I got engaged, and somehow, I’ve become a better tennis player. My last three matches have been blowouts, and my mind is free on the court. Maybe it’s because someone in the world has agreed to spend the rest of their life with me. 

Think about that for a second. 

You need to have such trust and conviction in another person to agree to such a proposition. Growing up, I never really thought much about being engaged, even though I always knew I wanted to get married. At an early age, I even knew I wanted to be a father one day, and I would imagine what it would feel like to take him or her to the park, to get ice cream and to school. 

But I never really put much thought into the engagement, and in some ways, I thought it was silly until I got on one knee in a little row boat in Central Park and felt my heart smile. It was like all of New York City got together and decided not to be such assholes for the first time ever as we walked around the Upper East Side, past the Met, and to our brunch celebration.

It was magical—a high. The next time I stepped onto a tennis court, I saw the court clearer than ever before because maybe, in a way, the stress of being alone in this world was gone. Maybe the confidence she had in me carried over to the court. The baby that loses focus after a bad shot was silenced by the person we’re becoming. 

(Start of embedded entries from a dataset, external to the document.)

-- ==== Sys2Proof/Machine/Operands.lean ====
section
/-! DEFINITION. The operand forms of the rafter instruction set (R254-R257, R260), the store space (R115), and the issue of a
sequencer instruction. -/

namespace Sys2Proof.Machine

/-! ## Fields of an instruction word (R255) -/

/-- RD. -/
def iRd (w : Word) : Nat := fld w 45 6

/-- RA. -/
def iRa (w : Word) : Nat := fld w 39 6

/-- RB. -/
def iRb (w : Word) : Nat := fld w 33 6

/-- RC. -/
def iRc (w : Word) : Nat := fld w 27 6

/-- The sign-extended IMM. -/
def iImm (w : Word) : Word := BitVec.ofInt 64 (sext 39 (fld w 0 39))

/-- The sign-extended OFF of MEM. -/
def iOff (w : Word) : Word := BitVec.ofInt 64 (sext 32 (fld w 0 32))

/-- The width in bytes that W of MEM selects. -/
def iWidth (w : Word) : Nat := 2 ^ fld w 37 2

/-- TGT. -/
def iTgt (w : Word) : BitVec 20 := BitVec.ofNat 20 (fld w 0 20)

/-- What an operation allows (R255-R257): its LONG, the bits of [50:0] it defines, the low bit positions of the
register fields it uses, and who may issue it. -/
structure Form where
  long : Bool := false
  mask : Word
  regs : List Nat := []
  s    : Bool := false
  t    : Bool := false
  deriving DecidableEq, Repr

/-- The bits of some register fields. -/
def regMask (l : List Nat) : Word := l.foldl (fun m p => m ||| maskOf p 6) 0

/-- A form from its register fields and its other bits. -/
def mkForm (regs : List Nat) (other : Word) (s t : Bool) (long : Bool := false) : Form :=
  { long := long, mask := regMask regs ||| other, regs := regs, s := s, t := t }

/-- A REG operation of the scalar class: RD, RA, RB. -/
def formR3 : Form := mkForm [45, 39, 33] 0 true true

/-- SEL. -/
def formR4 : Form := mkForm [45, 39, 33, 27] 0 true true

/-- An IMM operation. -/
def formImm : Form := mkForm [45, 39] (maskOf 0 39) true true

/-- A shift by an immediate: IMM[5:0] (R260). -/
def formShift : Form := mkForm [45, 39] (maskOf 0 6) true true

/-- A conditional branch: RA, RB, TGT[19:3] (R262). -/
def formBr : Form := mkForm [39, 33] (maskOf 3 17) true true

/-- A MEM operation, with SX as `sx` allows. -/
def formMem (s t : Bool) (sx : Bool) : Form :=
  mkForm [45, 39] (maskOf 37 2 ||| maskOf 36 1 ||| (if sx then maskOf 35 1 else 0) ||| maskOf 0 32) s t

/-- Whether an instruction word is legal for its operation and its issuer (R257). -/
def legalForm (f : Form) (thread : Bool) (w : Word) : Bool :=
  assigned w && (bitOf w 51 == f.long) && decide (w &&& maskOf 0 51 &&& ~~~f.mask = 0) &&
  (if thread then f.t && f.regs.all fun p => decide (fld w p 6 < 32) else f.s)

/-! ## The store space (R115) -/

/-- Whether a program may read (or write) `n` bytes of the store from offset `a`: the data area and the notice words, and
for a read the batch slots and the trap frame too. An access that lies across areas that allow it meets no range fault; a
misaligned one in the notice words, which R131's example of a misaligned access outside the data area does not name, is left
to ALIGN (DEDUCED, assumption log 65). -/
def storeOk (a n : Nat) (write : Bool) : Bool :=
  if write then decide (a + n ≤ 0xEC000) || decide (0xEE000 ≤ a ∧ a + n ≤ 0xEF000) else decide (a + n ≤ 0xEF100)

/-- The data area holds a whole range (R159, R264). -/
def inData (a n : Nat) : Bool := decide (a + n ≤ 0xEC000)

/-! ## Issue by the sequencer -/

/-- What an instruction does at the sequencer: the state after it; or the trap it takes, with the state in which
it takes it; or that it waits, its reads perhaps asked for. -/
inductive SOut
  | go (s : State)
  | trap (s : State) (cause detail : Nat) (addr : Word)
  | trapAt (s : State) (t : Trap)
  | hold (s : State)

/-- Whether the sequencer can issue (R121, R123). -/
def seqReady (s : State) (n : Nat) : Bool :=
  !stopped s && decide ((raf s n).st = .run ∨ (raf s n).st = .handler) && decide ((raf s n).wait = .none)

/-- The PC moves past an instruction (R254). DESIGN CHOICE (assumption log 38): past the last word of a 1 MiB image it goes on at
0, with no FETCH_RANGE of its own. -/
def pcNext (r : Rafter) (long : Bool) : Rafter := { r with pc := r.pc + (if long then 16 else 8) }

/-- A trap of the fetch at the PC of rafter `n`: FETCH_RANGE, UE_FETCH, ILLEGAL. The extension word of an ILLEGAL instruction
is not recorded (DESIGN CHOICE, assumption log 66). -/
def fetchTrap (s : State) (n cause : Nat) (addr : Nat) (i j : Word) : Out :=
  .next (takeTrap s n { cause := cause, pc := (raf s n).pc, addr := BitVec.ofNat 64 addr, insn := i, insnh := j })

/-- The effect of a fetched and legal instruction (R131). -/
def seqEff (s : State) (n : Nat) (w h : Word) (eff : State → SOut) : Out :=
  match eff s with
  | .go t => .next (countR t n 0x002 1)
  | .trap t c dt a => .next (takeTrap t n {
      cause := c, detail := dt, pc := (raf s n).pc, addr := a, insn := w, insnh := h })
  | .trapAt t x => .next (takeTrap t n x)
  | .hold t => .next t

/-- The extension word of a 128-bit instruction is fetched, and the instruction has its effect (R254). -/
def seqLong (s : State) (n : Nat) (w ext : Word) (eff : State → SOut) : Out :=
  let o := (raf s n).pc.toNat + 8
  if (raf s n).size.toNat ≤ o then let (t, d) := takeFree s; fetchTrap t n 0x02 0 w d
  else
    match fetch s n none o with
    | .hold t => .next t
    | .bad t => let (t, d) := takeFree t; fetchTrap t n 0x03 (imgAddr s n o) w d
    | .ok t => seqEff t n w ext eff

/-- The sequencer of rafter `n` issues the instruction fetched at PC, `w` with extension word `ext`. Traps of the
fetch and ILLEGAL come first (R131, R254, R257); an instruction that waits has no effect yet (assumption log 17). Bits of an
instruction that could not be fetched are open. -/
def seqDo (s : State) (n : Nat) (w ext : Word) (f : Form) (bad : Bool) (eff : State → SOut) : Out :=
  let o := (raf s n).pc.toNat
  if !seqReady s n then .fault .notPossible
  else if (raf s n).size.toNat ≤ o then let (t, d) := takeFree s; fetchTrap t n 0x02 0 d 0
  else
    match fetch s n none o with
    | .hold t => .next t
    | .bad t => let (t, d) := takeFree t; fetchTrap t n 0x03 (imgAddr s n o) d 0
    | .ok t =>
      if !legalForm f false w || bad then fetchTrap t n 0x01 0 w 0
      else if f.long then seqLong t n w ext eff else seqEff t n w 0 eff

/-- An instruction that the sequencer may not issue, or a form of it, is ILLEGAL (R257, R231). -/
def seqIllegal (s : State) (n : Nat) (w : Word) (f : Form) : Out := seqDo s n w 0 { f with s := false } true fun s => .go s

end Sys2Proof.Machine
end

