-- ==== Sys2Proof/Machine/Dispatch.lean ====
section
/-! DEFINITION. One arm per command: a direct call of its meaning. -/

namespace Sys2Proof.Machine
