-- ==== Sys2Proof/Certificates/Slice0/Obligations.lean ====
section
/-! DEFINITION. The statements for the provers. Each is a Prop named in OBLIGATIONS.json; the few helper
definitions name what several statements share. -/

open Sys2Proof Sys2Proof.Machine

namespace Sys2Proof.Claim

/-- A master whose write of the register at a device address the block takes: a rafter may write only RW
registers of its own block (R528). -/
def mayWrite (m : Master) (addr : Nat) : Bool :=
  match m with
  | .rafter n => isRegs addr && ownRw n.val ((addr - 0xF000000000) / 8 * 8)
  | _ => true

/-- The register that an 8-byte-aligned device address names, if any. -/
def named (addr : Nat) : Option RegAt := if isRegs addr then regAt (addr - 0xF000000000) else none

/-- Every byte of bay space and HBM reads as before. -/
def sameBytes (s t : State) : Prop := ∀ a, readByte t.mem a = readByte s.mem a

end Sys2Proof.Claim

open Sys2Proof.Claim

/-! ## The block -/

/-- The step carries out the command at the front of the queue, first in, first out, with the rest of the queue; an
empty queue lets the duration counter count while the Ridge course is powered, and the beacons with it, each of which arrives
within 64 ns of the multiple of 64 that it carries (R54); it does nothing else. The idle step is the model's choice (assumption log 19). -/
def Obligations.StepRunsFrontCommand : Prop :=
  (∀ (c : Instr) (rest : List Instr) (s : State), s.pending = c :: rest → step s = exec c { s with pending := rest }) ∧
  (∀ s : State, s.pending = [] → s.boot.ridgeOn = true →
    step s = .next (advanceTo s (s.time.dcnt.toNat + 1))) ∧
  (∀ (t : Nat) (s : State), t < 2 ^ 64 → s.time.dcnt.toNat ≤ t →
    advanceTo s t = { s with time := { s.time with dcnt := (advanceTo s t).time.dcnt, beacon := (advanceTo s t).time.beacon } } ∧
    (nowR (advanceTo s t)).toNat = t ∧ t < (nowT (advanceTo s t)).toNat + 128 ∧
    (nowT (advanceTo s t)).toNat = max (nowT s).toNat ((t - 64) / 64 * 64)) ∧
  (∀ s : State, s.pending = [] → s.boot.ridgeOn = false → step s = .next s)

/-- What reset leaves: every register at its reset value, no byte of memory listed, no command waiting, every session
slot FREE, every rafter IDLE. The values that the spec does not state are the model's (assumption log 1-8). -/
def Obligations.ResetState : Prop :=
  (∀ r i j, rg State.reset r i j = regReset r i) ∧ (∀ a, readByte State.reset.mem a = 0) ∧
  Memory.wf State.reset.mem = true ∧ State.reset.pending = [] ∧ nowR State.reset = 0 ∧
  bootStep State.reset = 1 ∧ inService State.reset = false ∧
  (∀ i, (ses State.reset i).st = .free) ∧ (∀ n, (raf State.reset n).st = .idle) ∧
  (∀ i, (vend State.reset i).st = .free) ∧ (∀ q, (queue State.reset q).words = [])

/-! ## Register commands -/

/-- R15: a read of an unmapped register address returns all ones and writes an access notice of kind 1; a write to one
is discarded with an access notice of kind 2. An address outside register space that R11 leaves unmapped is judged as R126
gives for a rafter; for the host and the stage list, of which R126 does not speak, the model answers as in register space
(assumption log 62). Register writes that change no register (R14, R15, R526, R528): after SEAL, a write to a register that holds SW
fields and no RW, W1C or WO field gives an access notice of kind 3; a write narrower than 8 bytes within a register one of
kind 5; a write by a running rafter of anything in register space but an RW register of its own block traps with cause
PROTECTED. -/
def Obligations.RegisterAccessRefused : Prop :=
  (∀ (m : Master) (addr : BitVec 40) (s : State), named addr.toNat = none → ((∀ n, m ≠ .rafter n) ∨ isRegs addr.toNat = true) →
    regWaits s m addr.toNat = false →
    exec (.unmappedRegisterRead m addr) s =
      .next { accessNotice s m 1 addr.toNat 0 with rdata := 0xFFFFFFFFFFFFFFFF } ∧
    ∀ (size : Nat) (v : Word), sizeOk size = true → (∀ n, m ≠ .rafter n) →
      named (if size = 8 then addr.toNat else addr.toNat / 8 * 8) = none →
      exec (.registerWrite m addr size v) s = .next (accessNotice s m 2 addr.toNat v)) ∧
  (∀ (n : Fin 256) (addr : BitVec 40) (size : Nat) (v : Word) (s : State), isRegs addr.toNat = false → sizeOk size = true →
    (checkAccess s n addr.toNat 8 false ≠ .ok →
      exec (.unmappedRegisterRead (.rafter n) addr) s = .next (regTrap s n (violCause (checkAccess s n addr.toNat 8 false)) addr.toNat)) ∧
    (checkAccess s n addr.toNat size true ≠ .ok →
      exec (.registerWrite (.rafter n) addr size v) s =
        .next (regTrap s n (violCause (checkAccess s n addr.toNat size true)) addr.toNat))) ∧
  ((∀ (m : Master) (addr : BitVec 40) (v : Word) (a : RegAt) (s : State), (∀ n, m ≠ .rafter n) →
    named addr.toNat = some a → regDark s a = false → sealed s = true → (regRow a.reg).sw ≠ 0 →
    (regRow a.reg).rw = 0 → (regRow a.reg).w1c = 0 → (regRow a.reg).wo = 0 →
    exec (.registerWrite m addr 8 v) s = .next (accessNotice s m 3 addr.toNat v)) ∧
  (∀ (m : Master) (addr : BitVec 40) (size : Nat) (v : Word) (a : RegAt) (s : State), (∀ n, m ≠ .rafter n) →
    isRegs addr.toNat = true → named (addr.toNat / 8 * 8) = some a → sizeOk size = true → size ≠ 8 →
    exec (.registerWrite m addr size v) s = .next (accessNotice s m 5 addr.toNat v)) ∧
  (∀ (n : Fin 256) (addr : BitVec 40) (size : Nat) (v : Word) (s : State), sizeOk size = true →
    isRegs addr.toNat = true → mayWrite (.rafter n) addr.toNat = false →
    exec (.registerWrite (.rafter n) addr size v) s = .next (regTrap s n 0x11 addr.toNat))) ∧
  (∀ (n c a : Nat) (s : State), ((raf s n).st = .run ∨ (raf s n).st = .handler) →
    regTrap s n c a = takeTrap s n {
      cause := c, pc := (raf s n).pc, addr := BitVec.ofNat 64 a, insn := (insnAt s n (raf s n).pc.toNat).1, insnh := (insnAt s n (raf s n).pc.toNat).2 })
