-- ==== Sys2Proof/Laws/State.lean ====
section
/-! SUPPORT. What each named update of the state leaves as it was, one lemma for each field, and what a read after an
update gives. -/

namespace Sys2Proof.Machine

/-! ## A read after an update -/

theorem rg_rgSet (s : State) (r : Reg) (i j : Nat) (v : Word) : rg (rgSet s r i j v) r i j = v := tget_tput_self _ _ _ _

/-- Another register, or another of the same kind, keeps its value. -/
theorem rg_rgSet_of_ne (s : State) {r q : Reg} {i j k l : Nat} (v : Word) (h : regOff q k l ≠ regOff r i j) :
    rg (rgSet s r i j v) q k l = rg s q k l := by
  simp only [rg, rgSet, tput]
  split_ifs <;> simp [tget_tdel, tget_tins, h]

theorem rg_congr_regs {s t : State} (h : t.regs = s.regs) (r : Reg) (i j : Nat) : rg t r i j = rg s r i j := by
  simp only [rg, h]

theorem raf_setRaf (s : State) (n m : Nat) (r : Rafter) : raf (setRaf s n r) m = if m = n then r else raf s m :=
  tget_tput _ _ _ _ _

theorem raf_modRaf (s : State) (n m : Nat) (f : Rafter → Rafter) :
    raf (modRaf s n f) m = if m = n then f (raf s n) else raf s m := raf_setRaf s n m _

theorem bay_setBay (s : State) (b c : Nat) (x : Bay) : bay (setBay s b x) c = if c = b then x else bay s c :=
  tget_tput _ _ _ _ _

theorem stack_setStack (s : State) (t u : Nat) (x : Stack) : stack (setStack s t x) u = if u = t then x else stack s u :=
  tget_tput _ _ _ _ _

theorem port_setPort (s : State) (p q : Nat) (x : Port) : port (setPort s p x) q = if q = p then x else port s q :=
  tget_tput _ _ _ _ _

theorem vend_setVend (s : State) (i j : Nat) (e : VEnd) : vend (setVend s i e) j = if j = i then e else vend s j :=
  tget_tput _ _ _ _ _

theorem ses_setSes (s : State) (i j : Nat) (x : Session) : ses (setSes s i x) j = if j = i then x else ses s j :=
  tget_tput _ _ _ _ _

theorem queue_setQueue (s : State) (q p : Nat) (x : Queue) : queue (setQueue s q x) p = if p = q then x else queue s p :=
  tget_tput _ _ _ _ _

theorem eavesOf_setEaves (s : State) (e f : Nat) (x : Eaves) : eavesOf (setEaves s e x) f = if f = e then x else eavesOf s f :=
  tget_tput _ _ _ _ _

theorem spar_setSpar (s : State) (n m : Nat) (x : Spar) :
    tget {} (setSpar s n x).spars m = if m = n then x else tget {} s.spars m := tget_tput _ _ _ _ _

theorem chan_setChan (r : Rafter) (c d : Nat) (x : Chan) : chan (setChan r c x) d = if d = c then x else chan r d :=
  tget_tput _ _ _ _ _

theorem slate_setSlate (r : Rafter) (p q : Nat) (x : Slate) : slate (setSlate r p x) q = if q = p then x else slate r q :=
  tget_tput _ _ _ _ _

theorem yslot_setYslot (r : Rafter) (y z : Nat) (x : YSlot) : yslot (setYslot r y x) z = if z = y then x else yslot r z :=
  tget_tput _ _ _ _ _

/-- A scalar register written reads as written; s0 reads as 0 (R123). -/
theorem sreg_setSreg (r : Rafter) (i j : Nat) (w : Word) :
    sreg (setSreg r i w) j = if j = 0 then 0 else if j = i then w else sreg r j := by
  unfold sreg setSreg
  split_ifs <;> simp_all [tget_tput]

A person who lacks the confidence to make a choice is a wandering soul, a child who doesn’t know what he wants. Or, even worse, they are waiting for something better. I know a guy who has a nice girlfriend but cares more about what his college friend group thinks and, in a way, doesn’t want to propose because he thinks he’s above it.

I’m not the spokesperson for proposing now or for anything, really. But I do believe that when you find someone who loves you, you should cherish it. It’s the hardest thing in the world to find. Harder than making money or becoming a 4.0 tennis player. 

The high of engagement lasted about 6 days, the same amount of time it took God to create the entire world. Then, that world got in the way. 

I’m not sad about that. A high is a high for a reason. It’s a temporary moment of extreme happiness. The happiest people don’t have more highs than other people. They are just better at recognizing what makes them happy and can extend the highs longer than most without hopping on a plane to get away to an island somewhere. They can make highs out of thin air. At a coffee shop, on a tennis court, at a farm bridge, with each other doing nothing.

But championships last forever. That’s why they have trophies. In a way, the engagement ring is that trophy. 

It reminds me of the day my tennis coach became my fiancee.